Reputation: 111
i am using jsoup to extract tweeter text. so the html structure is
<p class="js-tweet-text tweet-text">@sexyazzjas There is so much love in the air, Jasmine! Thanks for the shout out. <a href="/search?q=%23ATTLove&src=hash" data-query-source="hashtag_click" class="twitter-hashtag pretty-link js-nav" dir="ltr" ><s>#</s><b>ATTLove</b></a></p>
what i want to get isThere is so much love in the air, Jasmine! Thanks for the shout out.
and i want to extract all the tweeter text in the entire page.

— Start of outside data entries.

-- ==== Sys2Proof/Certificates/Slice0/Obligations.lean ====
section
/-! DEFINITION. The statements for the provers, from the numbered rules of spec/. -/

open Sys2Proof Sys2Proof.Machine

/-! ## Encoding (30_encoding.md) -/

/-- A few words written out from R136 and R141 (the words of V2.3 and V2.4) decode to the operations
they stand for. -/
def Obligations.TableWordsDecode : Prop :=
  decodeCmd 0x00000001#32 [] = .ok .dispInit ∧ decodeCmd 0x00000002#32 [] = .ok .dispWcount ∧
  decodeCmd 0x00000003#32 [] = .ok .dispTeardown ∧ decodeCmd 0x00000011#32 [] = .ok .update ∧
  decodeCmd 0x00000012#32 [0x61#8] = .ok (.snapreq [0x61#8]) ∧
  decodeCmd 0x00040210#32 [] = .ok (.cfgwr 0x000402#24) ∧
  decodeCfgw 0x00000402#32 = ⟨.depthFast, false, false, 4#8⟩ ∧
  decodeMode .pipeline 0x000002080000324E#64 = .ok .pipeFilt ∧
  decodeMode .fetch 0x000002080000324E#64 = .ok .fetch16 ∧
  decodeMode .blend 0x000002080000324E#64 = .ok .aaResampOnly ∧
  decodeMode .gamma 0x000002080000324E#64 = .ok .gammaTableDither ∧
  decodeMode .field 0x000002080000324E#64 = .ok .fieldInterlaced ∧
  decodeMode .compose 0x000002080000324E#64 = .ok .composeCrop ∧
  decodeMode .restore 0x000002080000324E#64 = .error (.noModeRow .restore) ∧
  decodeMode .pipeline 0x000001020000020A#64 = .ok .fastDepth ∧
  decodeMode .pipeline 0x0000010500000003#64 = .ok .fastColor32 ∧
  decodeMode .widescreen 0x0000010500000003#64 = .ok .widescreen

/-- R136, R141: the encoding of every operation that has one decodes to that operation, with every
operand; a mode row's operation is decoded from every mode word that agrees with its match on its
mask. -/
def Obligations.EncodeDecodeRoundTrip : Prop :=
  (∀ i : Instr, encode i ≠ .seq → decodeEncoding (encode i) = some i) ∧
  (∀ (i : Instr) (st : Stage) (v : ModeWord), encode i = .mode st v →
    ∃ mask : ModeWord, (⟨st, mask, v, i⟩ : ModeRow) ∈ modeRows ∧
      ∀ m : ModeWord, m &&& mask = v → decodeMode st m = .ok i)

I am new to java. the code has bugs. please help me thank you
below is my code:
package htmlparser;
import java.io.IOException;
import org.jsoup.Jsoup;
import org.jsoup.nodes.Document;
import org.jsoup.nodes.Element;
import org.jsoup.select.Elements;
public class tweettxt {
public static void main(String[] args) {
Document doc;
try {
// need http protocol
doc = Jsoup.connect("https://twitter.com/ATT/").get();
// get page title
String title = doc.title();
System.out.println("title : " + title);
Elements links = doc.select("p class="js-tweet-text tweet-text"");
for (Element link : links) {
System.out.println("\nlink : " + link.attr("p"));
System.out.println("text : " + link.text());
}
} catch (IOException e) {
e.printStackTrace();
}
}
}
Upvotes: 0
Views: 1486
Reputation: 17745
Although I do agree with Robin Green about using the API and not Jsoup in this occasion, I will provide a working solution for what you asked just to close this topic and for help on future viewers that have a problem with
Get the direct text of a Jsoup element that contains other elements.
public static void main(String[] args) {
Document doc;
try {
// need http protocol
doc = Jsoup.connect("https://twitter.com/ATT/").get();
// get page title
String title = doc.title();
System.out.println("title : " + title);
//select this <p class="js-tweet-text tweet-text"></p>
Elements links = doc.select("p.js-tweet-text.tweet-text");
for (Element link : links) {
System.out.println("\nlink : " + link.attr("p"));
/*use ownText() instead of text() in order to grab the direct text of
<p> and not the text that belongs to <p>'s children*/
System.out.println("text : " + link.ownText());
}
} catch (IOException e) {
e.printStackTrace();
}
}
Upvotes: 2